People v. Ramos CA2/7 ( 2014 )


Menu:
  • Filed 9/10/14 P. v. Ramos CA2/7
    NOT TO BE PUBLISHED IN THE OFFICIAL REPORTS
    California Rules of Court, rule 8.1115(a), prohibits courts and parties from citing or relying on opinions not certified for
    publication or ordered published, except as specified by rule 8.1115(b). This opinion has not been certified for publication
    or ordered published for purposes of rule 8.1115.
    IN THE COURT OF APPEAL OF THE STATE OF CALIFORNIA
    SECOND APPELLATE DISTRICT
    DIVISION SEVEN
    THE PEOPLE,                                                          B250000
    Plaintiff and Respondent,                                   (Los Angeles County
    Super. Ct. No. NA093937)
    v.
    CESAR ANTONIO RAMOS,
    Defendant and Appellant.
    APPEAL from a judgment of the Superior Court of Los Angeles County,
    Tomson Ong, Judge. Affirmed in part, reversed in part and remanded with directions.
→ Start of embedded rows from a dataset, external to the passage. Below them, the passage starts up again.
-- ==== Sys2Proof/Machine/Alu.lean ====
section
/-! DEFINITION. What each lane operation computes from its operands, with the flags it raises
(spec/12_isa_lane_ops.md R238 to R259, spec/13_isa_rows_special.md R261 to R269). Nothing here reads the state. -/

namespace Sys2Proof.Machine

/-- Low and high halves of a word. -/
def lo16 (w : Word) : BitVec 16 := w.extractLsb' 0 16
def hi16 (w : Word) : BitVec 16 := w.extractLsb' 16 16

/-- A word from two halves. -/
def halves (lo hi : BitVec 16) : Word := hi ++ lo

/-- Byte k of a word. -/
def byteOf (w : Word) (k : Nat) : Byte := w.extractLsb' (8 * k) 8

/-- A 64-bit value of a pair, low word first (R161). -/
def pairOf (lo hi : Word) : DWord := hi ++ lo
def loWord (d : DWord) : Word := d.extractLsb' 0 32
def hiWord (d : DWord) : Word := d.extractLsb' 32 32

/-- 1 or 0. -/
def bit (c : Bool) : Word := if c then 1 else 0

/-! ## Integer operations (R238, R241 to R243) -/

def aluMulhi (a b : Word) : Word := BitVec.ofInt 32 ((a.toInt * b.toInt).fdiv (2 ^ 32))
def aluMulhu (a b : Word) : Word := BitVec.ofNat 32 (a.toNat * b.toNat / 2 ^ 32)
def aluMad (d a b : Word) : Word := d + a * b
def aluAndn (a b : Word) : Word := a &&& ~~~b
def aluShl (a b : Word) : Word := a <<< (b.toNat % 32)
def aluShr (a b : Word) : Word := a >>> (b.toNat % 32)
def aluSra (a b : Word) : Word := a.sshiftRight (b.toNat % 32)
def aluMin (a b : Word) : Word := if a.toInt ≤ b.toInt then a else b
def aluMax (a b : Word) : Word := if a.toInt ≤ b.toInt then b else a
def aluMinu (a b : Word) : Word := if a.toNat ≤ b.toNat then a else b
def aluMaxu (a b : Word) : Word := if a.toNat ≤ b.toNat then b else a
def aluSeq (a b : Word) : Word := bit (a == b)
def aluSne (a b : Word) : Word := bit (a != b)
def aluSlt (a b : Word) : Word := bit (decide (a.toInt < b.toInt))
def aluSle (a b : Word) : Word := bit (decide (a.toInt ≤ b.toInt))
def aluSltu (a b : Word) : Word := bit (decide (a.toNat < b.toNat))
def aluSleu (a b : Word) : Word := bit (decide (a.toNat ≤ b.toNat))

/-- Set bits of a number, over its low n bits. -/
def popBits : Nat → Nat → Nat
  | 0, _ => 0
  | n + 1, w => w % 2 + popBits n (w / 2)

def aluPopc (a : Word) : Word := BitVec.ofNat 32 (popBits 32 a.toNat)
def aluClz (a : Word) : Word := if a = 0 then 32 else BitVec.ofNat 32 (31 - Nat.log2 a.toNat)

/-- Reversal of the low n bits. -/
def revBits : Nat → Nat → Nat
  | 0, _ => 0
  | n + 1, w => w % 2 * 2 ^ n + revBits n (w / 2)

def aluBrev (a : Word) : Word := BitVec.ofNat 32 (revBits 32 a.toNat)

/-- R239. Pair plus a sign-extended word. -/
def aluAdd64 (x : DWord) (b : Word) : DWord := x + b.signExtend 64

/-- R240. Pair plus the unsigned product of two words. -/
def aluMadw (d : DWord) (a b : Word) : DWord := d + a.zeroExtend 64 * b.zeroExtend 64

/-! ## FP32 (R245 to R248) -/

/-- A result of the number formats as a word. -/
def asWord (r : Nat × Flags) : Word × Flags := (BitVec.ofNat 32 r.1, r.2)

def aluFadd (mode : Mode) (a b : Word) : Word × Flags := asWord (fAdd fmtF32 mode a.toNat b.toNat)
def aluFsub (mode : Mode) (a b : Word) : Word × Flags := asWord (fSub fmtF32 mode a.toNat b.toNat)
def aluFmul (mode : Mode) (a b : Word) : Word × Flags := asWord (fMul fmtF32 mode a.toNat b.toNat)
def aluFma (mode : Mode) (d a b : Word) : Word × Flags := asWord (fFma fmtF32 mode d.toNat a.toNat b.toNat)
def aluFmin (a b : Word) : Word × Flags := asWord (fMin fmtF32 a.toNat b.toNat)
def aluFmax (a b : Word) : Word × Flags := asWord (fMax fmtF32 a.toNat b.toNat)
def aluFseq (a b : Word) : Word × Flags := asWord (fCmp fmtF32 (fun o => o == .eq) a.toNat b.toNat)
def aluFslt (a b : Word) : Word × Flags := asWord (fCmp fmtF32 (fun o => o == .lt) a.toNat b.toNat)
def aluFsle (a b : Word) : Word × Flags := asWord (fCmp fmtF32 (fun o => o != .gt) a.toNat b.toNat)
def aluFscale (mode : Mode) (a b : Word) : Word × Flags := asWord (fScale mode a.toNat b.toInt)

/-! ## Packed formats (R249 to R254) -/

/-- An operation on each half, the flags of both ORed. -/
def perHalf (f : Nat → Nat → Nat → Nat × Flags) (d a b : Word) : Word × Flags :=
  let l := f (lo16 d).toNat (lo16 a).toNat (lo16 b).toNat
  let h := f (hi16 d).toNat (hi16 a).toNat (hi16 b).toNat
  (halves (BitVec.ofNat 16 l.1) (BitVec.ofNat 16 h.1), l.2 ||| h.2)

def aluBadd2 (a b : Word) : Word × Flags := perHalf (fun _ x y => fAdd fmtBF16 .rne x y) 0 a b
def aluBmul2 (a b : Word) : Word × Flags := perHalf (fun _ x y => fMul fmtBF16 .rne x y) 0 a b
def aluBfma2 (d a b : Word) : Word × Flags := perHalf (fun z x y => fFma fmtBF16 .rne z x y) d a b
def aluHfma2 (d a b : Word) : Word × Flags := perHalf (fun z x y => fFma fmtF16 .rne z x y) d a b
def aluHadd2 (a b : Word) : Word × Flags := perHalf (fun _ x y => fAdd fmtF16 .rne x y) 0 a b

/-- A signed result of a half, saturated. -/
def half16 (v : Int) : BitVec 16 × Flags := (BitVec.ofInt 16 (clampS 16 v), (satS 16 v).2)

/-- Two saturated halves. -/
def pack16 (l h : Int) : Word × Flags := (halves (half16 l).1 (half16 h).1, (half16 l).2 ||| (half16 h).2)

def aluIadd2s (a b : Word) : Word × Flags :=
  pack16 ((lo16 a).toInt + (lo16 b).toInt) ((hi16 a).toInt + (hi16 b).toInt)
def aluIsub2s (a b : Word) : Word × Flags :=
  pack16 ((lo16 a).toInt - (lo16 b).toInt) ((hi16 a).toInt - (hi16 b).toInt)

/-- A 32-bit saturated result. -/
def pack32 (v : Int) : Word × Flags := (BitVec.ofInt 32 (clampS 32 v), (satS 32 v).2)

def aluIdot2 (d a b : Word) : Word × Flags :=
  pack32 (d.toInt + (lo16 a).toInt * (lo16 b).toInt + (hi16 a).toInt * (hi16 b).toInt)

def aluIdot4 (d a b : Word) : Word × Flags :=
  pack32 (d.toInt + (byteOf a 0).toInt * (byteOf b 0).toInt + (byteOf a 1).toInt * (byteOf b 1).toInt
    + (byteOf a 2).toInt * (byteOf b 2).toInt + (byteOf a 3).toInt * (byteOf b 3).toInt)

/-- R253. One half shifted right by a signed count with round half up, or left. -/
def shr2r (n : Int) (x : Int) : Int :=
  if 0 < n then (x + 2 ^ (n.toNat - 1)).fdiv (2 ^ n.toNat) else x * 2 ^ (-n).toNat

def aluIshr2r (a b : Word) : Word × Flags :=
  let n := (b.extractLsb' 0 5).toInt
  pack16 (shr2r n (lo16 a).toInt) (shr2r n (hi16 a).toInt)

def aluIpack2s (a b : Word) : Word × Flags := pack16 a.toInt b.toInt

/-! ## Conversions (R255 to R257, R158, R160, R165, R166) -/

/-- Table 9.3. Levels of the QN4 codebook, times 2^11. -/
def qn4Levels : List Int :=
  [-2048, -1424, -1072, -808, -584, -380, -187, 0, 163, 329, 504, 692, 904, 1152, 1480, 2048]

def qn4Level (c : Nat) : Int := qn4Levels.getD (c % 16) 0

/-- An integer times 2^e as a value; zero is +0. -/
def valOfInt (v : Int) (e : Int) : Val := .fin (decide (v < 0)) v.natAbs e

/-- How a conversion rounds: in a mode, or stochastically with a drawn value. -/
inductive CvtMode where
  | std (m : Mode)
  | stoch (rnd : Nat)
deriving DecidableEq, Repr

/-- Table 11.9. The float format of a type code, if it is one (elements of the packed types included). -/
def fmtOfType (t : Nat) : Option Fmt :=
  match t with
  | 0 => some fmtF32
  | 1 | 12 => some fmtBF16
  | 2 | 13 => some fmtF16
  | 3 | 14 => some fmtE4M3
  | 4 => some fmtE5M2
  | 5 => some fmtE2M3
  | _ => none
    Jennifer Hansen, under appointment by the Court of Appeal, for Defendant and
    Appellant.
    Kamala D. Harris, Attorney General, Dane R. Gillette, Chief Assistant Attorney
    General, Lance E. Winters, Senior Assistant Attorney General, James William Bilderback
    II and Steven E. Mercer, Deputy Attorneys General, for Plaintiff and Respondent.
    ________________________
    A jury convicted Cesar Antonio Ramos of robbery. In a bifurcated proceeding,
    the trial court found true special allegations Ramos had suffered one prior serious felony
    conviction and had served six separate prison terms for felonies. The court sentenced
    Ramos to an aggregate state prison term of 21 years. On appeal, Ramos contends the
    investigating officer’s identification testimony was improperly admitted and the evidence
    was insufficient that a prior Illinois robbery conviction qualified as a serious felony under
    California law. We reverse in part and remand for further proceedings.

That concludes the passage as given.